- Given data
/-- An operation that answers a next state answers one from every state with the same control, and the two have the same
control. -/
theorem Effect.control_congr {s s' u : State} {i : Instr} (h : Effect s i u) (hc : s.control = s'.control) :
    ∃ u', Effect s' i u' ∧ u.control = u'.control := by
  have hagree := State.control_eq_iff.1 hc
  obtain ⟨-, -, hfill, hpad, -, -, -, hvalid, -⟩ := State.control_eq_iff.1 hc
  cases h with
  | init => exact ⟨_, .init, by simp [State.control_eq_iff, State.restart, hagree]⟩
  | data b hopen hroom => exact ⟨_, .data b (hpad ▸ hopen) (hfill ▸ hroom), by simp [State.control_eq_iff, hagree]⟩
  | dataClosed b hclosed => exact ⟨_, .dataClosed b (hpad ▸ hclosed), raiseFault_control_eq hc _⟩
  | final hopen => exact ⟨_, .final (hpad ▸ hopen), by simp [State.control_eq_iff, hagree]⟩
  | finalClosed hclosed => exact ⟨_, .finalClosed (hpad ▸ hclosed), raiseFault_control_eq hc _⟩
  | rdd n hn hv => exact ⟨_, .rdd n hn (hvalid ▸ hv), by simp [State.control_eq_iff, hagree]⟩
  | rddInvalid n hn hv => exact ⟨_, .rddInvalid n hn (hvalid ▸ hv), raiseFault_control_eq hc _⟩
  | rdh n c hn hv => exact ⟨_, .rdh n c hn (hvalid ▸ hv), by simp [State.control_eq_iff, hagree]⟩
  | rdhInvalid n c hn hv => exact ⟨_, .rdhInvalid n c hn (hvalid ▸ hv), raiseFault_control_eq hc _⟩
  | padMark hroom => exact ⟨_, .padMark (hfill ▸ hroom), by simp [State.control_eq_iff, State.padTo, hagree]⟩
  | padZero hroom => exact ⟨_, .padZero (hfill ▸ hroom), by simp [State.control_eq_iff, State.padTo, hagree]⟩
  | padLen hroom => exact ⟨_, .padLen (hfill ▸ hroom), by simp [State.control_eq_iff, State.padTo, hagree]⟩
  | step n hi =>
    obtain ⟨A, B, C, D, hstep⟩ := s.stepByTables_frame n
    obtain ⟨A', B', C', D', hstep'⟩ := s'.stepByTables_frame n
    exact ⟨_, .step n hi, by simp [State.control_eq_iff, hstep, hstep', hagree]⟩
  | engSave => exact ⟨_, .engSave, by simp [State.control_eq_iff, hagree]⟩
  | engCombine => exact ⟨_, .engCombine, by simp [State.control_eq_iff, hagree]⟩
  | serLatch => exact ⟨_, .serLatch, by simp [State.control_eq_iff, hagree]⟩

/-- What DATA does to the control part does not depend on the byte. -/
theorem Effect.control_data {s u : State} {b : Byte} (h : Effect s (.data b) u) (c : Byte) :
    ∃ u', Effect s (.data c) u' ∧ u.control = u'.control := by
  cases h with
  | data _ hopen hroom => exact ⟨_, .data c hopen hroom, rfl⟩
  | dataClosed _ hclosed => exact ⟨_, .dataClosed c hclosed, rfl⟩
  | step n hi => cases hi

/-- A command accepted in one state is accepted in every state with the same control, where the word looks alike. -/
theorem Effect.control_congr_of_hideByte {s s' u : State} {w v : BitVec 10} {i : Instr} (hd : decodeCmd w = .ok i)
    (h : Effect s i u) (hw : hideByte w = hideByte v) (hc : s.control = s'.control) :
    ∃ j u', decodeCmd v = .ok j ∧ Effect s' j u' ∧ u.control = u'.control := by
  obtain ⟨u', hu', hcontrol⟩ := h.control_congr hc
  obtain rfl | ⟨b, c, hb, hdata⟩ := eq_or_data_of_hideByte_eq hw
  · exact ⟨i, u', hd, hu', hcontrol⟩
  · obtain rfl : i = .data b := Except.ok.inj (hd.symm.trans hb)
    obtain ⟨u'', hu'', hcontrol'⟩ := hu'.control_data c
    exact ⟨_, u'', hdata, hu'', hcontrol.trans hcontrol'⟩

/-- Words that look alike are reserved together. -/
theorem decodeCmd_error_of_hideByte {w v : BitVec 10} {e : DecodeError} (hd : decodeCmd w = .error e)
    (hw : hideByte w = hideByte v) : decodeCmd v = .error e := by
  obtain rfl | ⟨b, c, hb, -⟩ := eq_or_data_of_hideByte_eq hw
  · exact hd
  · cases hd.symm.trans hb

/-! ### The step -/

/-- The two states take the same kind of slot, and in each kind the next states have the same control. -/
theorem step_control_congr {s s' u : State} (hc : s.control = s'.control) (h : step s = .next u) :
    ∃ u', step s' = .next u' ∧ u.control = u'.control := by
  have hh : s.host.map HostAct.shape = s'.host.map HostAct.shape := congrArg Control.host hc
  have hreset := head_reset_of_same_shape hh
  have hready' : s.cmdReady = true → s'.cmdReady = true := (cmdReady_of_control_eq hc).trans
  have htail := opened_control_eq hc (tail_of_same_shape hh)
  have hkept := opened_control_eq hc (untransferred_of_same_shape hh)
  obtain ⟨rest, hhost, rfl⟩ | ⟨hr, c, i, hn, hrun, hd, hexec⟩ | ⟨-, hready, w, i, hp, hd, hexec⟩ |
    ⟨-, hready, w, e, hp, hd, rfl⟩ | ⟨hr, hready, hp, rfl⟩ | ⟨herr, a, rest, hhost, ha, hhold, rfl⟩ := step_next_cases h
  · obtain ⟨rest', hhost'⟩ := List.head?_eq_some_iff.1 (hreset.2 (by rw [hhost]; rfl))
    refine ⟨_, step_of_reset hhost', ?_⟩
    simpa [State.control_eq_iff, hhost, hhost', HostAct.shape] using hh
  · obtain ⟨u', hu', hcontrol⟩ := (effect_of_exec hexec).control_congr hkept
    have hrun' : s'.engPhase = .run → s'.t < 48 := by
      obtain ⟨hphase, ht, -⟩ := State.control_eq_iff.1 hc
      rw [← hphase, ← ht]
      exact fun hphase => BitVec.not_le.1 fun hle => hrun ⟨hphase, hle⟩
    exact ⟨u', (step_of_nextUop (mt hreset.1 hr) ((nextUop_of_control_eq hc).trans hn) hd hrun').trans hu'.exec_eq,
      hcontrol⟩
  · obtain ⟨v, hv, hlike⟩ := presented_some_of_same_shape hh hp
    obtain ⟨j, u', hj, hu', hcontrol⟩ := (effect_of_exec hexec).control_congr_of_hideByte hd hlike htail
    exact ⟨u', (step_of_accepted (hready' hready) hv hj).trans hu'.exec_eq, hcontrol⟩
  · obtain ⟨v, hv, hlike⟩ := presented_some_of_same_shape hh hp
    refine ⟨_, step_of_reserved (hready' hready) hv (decodeCmd_error_of_hideByte hd hlike), ?_⟩
    exact raiseFault_control_eq htail _
  · exact ⟨_, step_of_not_presented (mt hreset.1 hr) (hready' hready) (presented_none_of_same_shape hh hp), hkept⟩
  · rw [hhost] at hh
    obtain ⟨b, rest', hhost', hb, hrest⟩ := List.map_eq_cons_iff.1 hh.symm
    have herr' : s'.err = true := (congrArg Control.err hc).symm.trans herr
    have hbreset : b ≠ .reset := fun h => ha (HostAct.shape_eq_reset.1 (hb.symm.trans (HostAct.shape_eq_reset.2 h)))
    have hbhold : ∀ w, b ≠ .hold w := fun w h => by
      obtain ⟨v, hv⟩ := HostAct.shape_of_hold hb.symm h
      exact hhold v hv
    exact ⟨_, step_of_faulted_passing herr' hhost' hbreset hbhold, opened_control_eq hc hrest.symm⟩

/-- The parallel output is a function of what `DG` reads as. -/
theorem State.digest_congr {s s' : State} (h : ∀ i < 16, s.DG.read i = s'.DG.read i) : s.digest = s'.digest := by
  refine List.foldl_ext _ _ _ fun acc i hi => ?_
  rw [h i (List.mem_range.1 hi)]

/-- Settles O59: the step follows the control part; and before a digest is valid `DG` reads zero in both states (I9), while
every other output is of the control part. -/
theorem controlDoesNotDependOnTheData : Obligations.ControlDoesNotDependOnTheData := by
  refine ⟨fun s s' u => step_control_congr, ?_⟩
  intro s s' hI hI' hc hvalid
  have hvalid' : s.digValid = s'.digValid := congrArg Control.digValid hc
  have herr : s.err = s'.err := congrArg Control.err hc
  have hcode : s.errCode = s'.errCode := congrArg Control.errCode hc
  have hdigest : s.digest = s'.digest :=
    State.digest_congr fun i hi => (hI.i9 hvalid i hi).trans (hI'.i9 (hvalid'.symm.trans hvalid) i hi).symm
  simp only [State.outputs, State.busy, cmdReady_of_control_eq hc, nextUop_of_control_eq hc, hvalid', herr, hcode, hdigest]

end Sys2Proof.Machine

/-! The word view of `BLK`, byte by byte (20_memory.md R61, R62). -/

namespace Sys2Proof.Machine

/-- A byte moved up to lane `p` of a word is in lane `p` and in no other. -/
theorem byteOf_lane (b : Byte) {p j : Nat} (hj : j < 4) :
    byteOf (b.setWidth 32 <<< (8 * p)) j = if j = p then b else 0 := by
  refine BitVec.eq_of_getLsbD_eq fun i hi => ?_
  have hin : 8 * j + i < 32 := by omega
  simp only [byteOf, BitVec.getLsbD_extractLsb', BitVec.getLsbD_shiftLeft, BitVec.getLsbD_setWidth]
  rcases lt_trichotomy j p with h | rfl | h
  · have hlow : 8 * j + i < 8 * p := by omega
    simp [hlow, h.ne]
  · have hi32 : i < 32 := by omega
    simp [hi, hin, hi32]
  · have hhigh : 8 ≤ 8 * j + i - 8 * p := by omega
    simp [BitVec.getLsbD_of_ge b _ hhigh, h.ne']

theorem byteOf_or {n : Nat} (x y : BitVec n) (j : Nat) : byteOf (x ||| y) j = byteOf x j ||| byteOf y j :=
  BitVec.extractLsb'_or

/-- `LE32` with lane 0 written as the other three. -/
theorem le32_eq_lanes (b0 b1 b2 b3 : Byte) :
    le32 b0 b1 b2 b3 = b0.setWidth 32 <<< (8 * 0) ||| b1.setWidth 32 <<< (8 * 1) |||
      b2.setWidth 32 <<< (8 * 2) ||| b3.setWidth 32 <<< (8 * 3) := by
  simp [le32]

/-- `LE32` puts byte `j` in the lane that `byte(v, j)` reads (00_scope.md R11). -/
theorem byteOf_le32 (b0 b1 b2 b3 : Byte) {j : Nat} (hj : j < 4) :
    byteOf (le32 b0 b1 b2 b3) j = [b0, b1, b2, b3].getD j 0 := by
  simp only [le32_eq_lanes, byteOf_or, byteOf_lane _ hj]
  interval_cases j <;> simp

/-- Settles O15: `X[k]` is `LE32` of the four bytes, so each byte is the one of its lane. -/
theorem blockWordsAreLittleEndian : Obligations.BlockWordsAreLittleEndian := by
  intro s k j hj
  rw [State.X, byteOf_le32 _ _ _ _ hj]
  interval_cases j <;> rfl

/-- Settles O17: a byte lane of the word view is one byte of `BLK`, and the store reaches the byte at `fill` only. -/
theorem schedPutReplacesOneByteLane : Obligations.SchedPutReplacesOneByteLane := by
  intro s b k j hwf hroom hj
  rw [blockWordsAreLittleEndian _ _ _ hj, blockWordsAreLittleEndian _ _ _ hj]
  exact ⟨State.read_BLK_schedPut hwf b _, State.schedPut_fill_toNat hroom b⟩

end Sys2Proof.Machine

/-! Arrays in canonical form are determined by what they read as (20_memory.md R60; log 9). -/

namespace Sys2Proof.Machine

theorem Memory.read_cons_self (k : Nat) (v : Byte) (m : Memory) : Memory.read ((k, v) :: m) k = v := if_pos rfl

theorem Memory.read_cons_of_ne {k a : Nat} (h : k ≠ a) (v : Byte) (m : Memory) :
    Memory.read ((k, v) :: m) a = m.read a := if_neg h

/-- An address outside a canonical array is not listed. -/
theorem Memory.read_of_size_le {size : Nat} {m : Memory} (h : m.wf size = true) {a : Nat} (ha : size ≤ a) :
    m.read a = 0 := by
  induction m with
  | nil => rfl
  | cons c m ih =>
    obtain ⟨k, v⟩ := c
    obtain ⟨hk, -, -, hm⟩ := Memory.wf_cons.1 h
    rw [Memory.read_cons_of_ne (by omega), ih hm]

/-- Where two canonical arrays agree on the first address one of them lists, the other starts no higher: that address
reads as a byte that is not zero. -/
theorem Memory.head_le_head_of_read_eq {size k k' : Nat} {v v' : Byte} {m m' : Memory}
    (h : Memory.wf size ((k, v) :: m) = true) (h' : Memory.wf size ((k', v') :: m') = true)
    (hread : Memory.read ((k, v) :: m) k = Memory.read ((k', v') :: m') k) : k' ≤ k := by
  obtain ⟨-, hv, -, -⟩ := Memory.wf_cons.1 h
  obtain ⟨-, -, hlt', -⟩ := Memory.wf_cons.1 h'
  by_contra hk
  have hbelow : ∀ c ∈ ((k', v') :: m' : Memory), k < c.1 := by
    intro c hc
    rcases List.mem_cons.1 hc with rfl | hc
    · omega
    · exact (by omega : k < k').trans (hlt' c hc)
  rw [Memory.read_cons_self, Memory.read_of_lt hbelow] at hread
  exact hv hread

/-- Arrays in canonical form are determined by what they read as. -/
theorem Memory.eq_of_read_eq {size : Nat} {m m' : Memory} (h : m.wf size = true) (h' : m'.wf size = true)
    (hread : ∀ a, m.read a = m'.read a) : m = m' := by
  induction m generalizing m' with
  | nil =>
    cases m' with
    | nil => rfl
    | cons c' m' =>
      obtain ⟨-, hv', -, -⟩ := Memory.wf_cons.1 h'
      exact absurd ((Memory.read_cons_self _ _ _).symm.trans (hread c'.1).symm) hv'
  | cons c m ih =>
    obtain ⟨k, v⟩ := c
    obtain ⟨-, hv, hlt, hm⟩ := Memory.wf_cons.1 h
    cases m' with
    | nil => exact absurd ((Memory.read_cons_self _ _ _).symm.trans (hread k)) hv
    | cons c' m' =>
      obtain ⟨k', v'⟩ := c'
      obtain ⟨-, -, hlt', hm'⟩ := Memory.wf_cons.1 h'
      obtain rfl : k = k' := le_antisymm (Memory.head_le_head_of_read_eq h' h (hread k').symm)
        (Memory.head_le_head_of_read_eq h h' (hread k))
      have hhead : v = v' := by simpa only [Memory.read_cons_self] using hread k
      have htail : ∀ a, Memory.read m a = Memory.read m' a := by
        intro a
        by_cases ha : k = a
        · subst ha
          rw [Memory.read_of_lt hlt, Memory.read_of_lt hlt']
        · simpa only [Memory.read_cons_of_ne ha] using hread a
      rw [hhead, ih hm hm' htail]

/-- Settles O16: at and beyond the size both arrays read zero. -/
theorem canonicalArraysAreEqualByReads : Obligations.CanonicalArraysAreEqualByReads := by
  intro size m m' h h' hread
  refine Memory.eq_of_read_eq h h' fun a => ?_
  by_cases ha : a < size
  · exact hread a ha
  · rw [Memory.read_of_size_le h (by omega), Memory.read_of_size_le h' (by omega)]

end Sys2Proof.Machine

/-! The one byte that the emitting operations store (20_memory.md R62, 40_padder.md R101). -/

namespace Sys2Proof.Machine

/-- A byte of the padding goes to `BLK[fill]`, and what the padder writes after it is not of `BLK` or `DG`. -/
theorem State.padTo_frame {s : State} (hwf : s.BLK.wf 64 = true) (b : Byte) (p : PadPhase) (l : BitVec 3) (a : Nat) :
    (s.padTo b p l).BLK.read a = (if a = s.fill.toNat then b else s.BLK.read a) ∧ (s.padTo b p l).DG = s.DG :=
  ⟨State.read_BLK_schedPut hwf b a, rfl⟩

/-- Settles O38: each of the four answers a next state only with room, and has then performed `SchedPut` once. -/
theorem emittersStoreOneByteAtFill : Obligations.EmittersStoreOneByteAtFill := by
  intro s u hwf
  refine ⟨fun b hopen hexec a => ?data, fun hexec a => ?mark, fun hexec a => ?zero, fun hexec a => ?len⟩
  case data =>
    have hroom : s.ifRoom (s.padAbsorb b) = .next u := (if_pos hopen).symm.trans hexec
    obtain ⟨-, rfl⟩ := State.ifRoom_next.1 hroom
    exact ⟨State.read_BLK_schedPut hwf b a, rfl⟩
  case mark =>
    obtain ⟨-, rfl⟩ := State.ifRoom_next.1 hexec
    exact State.padTo_frame hwf _ _ _ a
  case zero =>
    obtain ⟨-, rfl⟩ := State.ifRoom_next.1 ((exec_padZero s).symm.trans hexec)
    exact State.padTo_frame hwf _ _ _ a
  case len =>
    obtain ⟨-, rfl⟩ := State.ifRoom_next.1 ((exec_padLen s).symm.trans hexec)
    exact State.padTo_frame hwf _ _ _ a

end Sys2Proof.Machine

/-! The fields of a command word, and the command decoder on a word given by its fields (30_encoding.md R80, R82). -/

namespace Sys2Proof

theorem append_eq_append_iff {m n : Nat} {x x' : BitVec m} {y y' : BitVec n} :
    x ++ y = x' ++ y' ↔ x = x' ∧ y = y' := by
  refine ⟨fun h => ⟨?_, ?_⟩, fun ⟨hx, hy⟩ => hx ▸ hy ▸ rfl⟩
  · rw [← BitVec.extractLsb'_append_eq_left (a := x) (b := y), h, BitVec.extractLsb'_append_eq_left]
  · rw [← BitVec.extractLsb'_append_eq_right (a := x) (b := y), h, BitVec.extractLsb'_append_eq_right]

/-- A mask made of two parts is applied to each part. -/
theorem append_and_append_eq_append_iff {m n : Nat} {x p k : BitVec m} {y q l : BitVec n} :
    (x ++ y) &&& (k ++ l) = p ++ q ↔ x &&& k = p ∧ y &&& l = q := by
  rw [BitVec.and_append, append_eq_append_iff]

@[simp] theorem cmdOp_cmdWord (op : BitVec 2) (a : BitVec 8) : cmdOp (cmdWord op a) = op :=
  BitVec.extractLsb'_append_eq_left

@[simp] theorem cmdArg_cmdWord (op : BitVec 2) (a : BitVec 8) : cmdArg (cmdWord op a) = a :=
  BitVec.extractLsb'_append_eq_right
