-- ==== Sys2Proof/Laws/Step.lean ====
section
/-! SUPPORT. What one step can do, and the packaged inductions over steps and scripts. -/

namespace Sys2Proof.Machine

variable {s t : State}

/-- What a step can do when it answers a next state (R138): nothing presented; RESET; no event; an
instruction; an illegal event word; bytes that fit no response pattern. -/
theorem step_next (h : step s = .next t) :
    (s.inputs = [] ∧ t = s) ∨
    ∃ p rest, s.inputs = p :: rest ∧
      ((p.rst = true ∧ t = resetPin { s with inputs := rest }) ∨
       (p.rst = false ∧ p.code = none ∧ t = { s with inputs := rest }) ∨
       (∃ c i, p.rst = false ∧ p.code = some c ∧ decode s.op c = .ok i ∧
         exec i { s with inputs := rest } = .next t) ∨
       (∃ w r, p.rst = false ∧ p.code = some (.event w) ∧ decodeEvent w = .error r ∧
         t = raiseFault Config.fIllegal { s with inputs := rest }) ∨
       (∃ bytes r, p.rst = false ∧ p.code = some (.response bytes) ∧
         decodeResponse s.op bytes = .error r ∧ readBytes bytes { s with inputs := rest } = .next t)) := by
  unfold step fetch at h
  rcases hin : s.inputs with _ | ⟨p, rest⟩
  · rw [hin] at h
    simp only [Host.Outcome.next.injEq] at h
    exact .inl ⟨rfl, h.symm⟩
  · rw [hin] at h
    refine .inr ⟨p, rest, rfl, ?_⟩
    rcases hr : p.rst with _ | _
    · rcases hc : p.code with _ | c
      · simp only [hr, hc, Bool.false_eq_true, if_false, Host.Outcome.next.injEq] at h
        exact .inr (.inl ⟨rfl, rfl, h.symm⟩)
      · simp only [hr, hc, Bool.false_eq_true, if_false] at h
        rcases hd : decode s.op c with e | i
        · rw [hd] at h
          cases c with
          | event w =>
            simp only [executeRejected, Host.Outcome.next.injEq] at h
            exact .inr (.inr (.inr (.inl ⟨w, e, rfl, rfl, hd, h.symm⟩)))
          | request w => simp [executeRejected] at h
          | response bytes => exact .inr (.inr (.inr (.inr ⟨bytes, e, rfl, rfl, hd, h⟩)))
        · rw [hd] at h
          exact .inr (.inr (.inl ⟨c, i, rfl, rfl, hd, h⟩))
    · simp only [hr, if_true, Host.Outcome.next.injEq] at h
      exact .inl ⟨rfl, h.symm⟩

/-- A property that RESET, an illegal word and every event keep, and that does not depend on what is
presented later, every step keeps. -/
theorem step_keeps {P : State → Prop}
    (hin : ∀ s ins, P s → P { s with inputs := ins })
    (hreset : ∀ s, P s → P (resetPin s))
    (hillegal : ∀ s, P s → P (raiseFault Config.fIllegal s))
    (hevent : ∀ i, isEvent i = true → ∀ s t, P s → exec i s = .next t → P t)
    (hs : P s) (h : step s = .next t) : P t := by
  rcases step_next h with ⟨-, rfl⟩ | ⟨p, rest, -, h⟩
  · exact hs
  · have hu : P { s with inputs := rest } := hin s rest hs
    rcases h with ⟨-, rfl⟩ | ⟨-, -, rfl⟩ | ⟨c, i, -, -, -, h⟩ | ⟨w, r, -, -, -, rfl⟩ | ⟨bytes, r, -, -, -, h⟩
    · exact hreset _ hu
    · exact hu
    · exact exec_keeps hevent i hu h
    · exact hillegal _ hu
    · exact readBytes_keeps (fun b => hevent (.tRxbyte b) rfl) hu h

/-- What holds in every reset state and is kept by every step holds in every reachable state. -/
theorem reachable_induction {P : State → Prop}
    (h0 : ∀ m ins, Memory.wf m = true → P { State.reset with rbuf := m, inputs := ins })
    (hstep : ∀ s t, P s → step s = .next t → P t) (h : Reachable s) : P s := by
  induction h with
  | reset m ins hm => exact h0 m ins hm
  | step _ hs ih => exact hstep _ _ ih hs

/-! ## Runs -/

/-- The host's run of this machine. -/
theorem run_core (k : Nat) (s : State) : Host.Core.run Sys2Proof.core k s = runSteps k s := by
  induction k generalizing s with
  | zero => rfl
  | succ k ih =>
    have hs : Sys2Proof.core.step s = step s := rfl
    simp only [Host.Core.run, runSteps]
    rw [hs]
    cases step s with
    | next u => exact ih u
    | fault r => rfl
    | refused r => rfl

/-- A run goes on from where a shorter one ended. -/
theorem runSteps_add (j k : Nat) (s : State) :
    runSteps (j + k) s = andThen (runSteps j s) (runSteps k) := by
  induction j generalizing s with
  | zero => rw [Nat.zero_add]; rfl
  | succ j ih =>
    rw [Nat.add_right_comm, runSteps, runSteps, andThen_assoc]
    congr 1
    exact funext ih

/-! ## Scripts of events -/

/-- The decoder reads an event's own word in any state (R81). -/
theorem decode_encode_event {i : Instr} (h : isEvent i = true) (op : BitVec 2) :
    decode op (encode i) = .ok i := by
  cases i with
  | crcByte b => clear h; revert b op; decide
  | tRxbyte b => clear h; revert b op; decide
  | _ => first | rfl | cases h

/-- A step that is shown an event runs it. -/
theorem step_shown {i : Instr} (h : isEvent i = true) (s : State) (rest : List Presented) :
    step { s with inputs := shown i :: rest } = exec i { s with inputs := rest } := by
  simp [step, fetch, shown, decode_encode_event h]

end Sys2Proof.Machine
end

- What to produce
Would you copy, unchanged, the stretch of the records above that begins at the line containing "have hbhold : ∀" and ends at the line containing "reads as. -/", and only that?

- Result of the exercise
    have hbhold : ∀ w, b ≠ .hold w := fun w h => by
      obtain ⟨v, hv⟩ := HostAct.shape_of_hold hb.symm h
      exact hhold v hv
    exact ⟨_, step_of_faulted_passing herr' hhost' hbreset hbhold, opened_control_eq hc hrest.symm⟩

/-- The parallel output is a function of what `DG` reads as. -/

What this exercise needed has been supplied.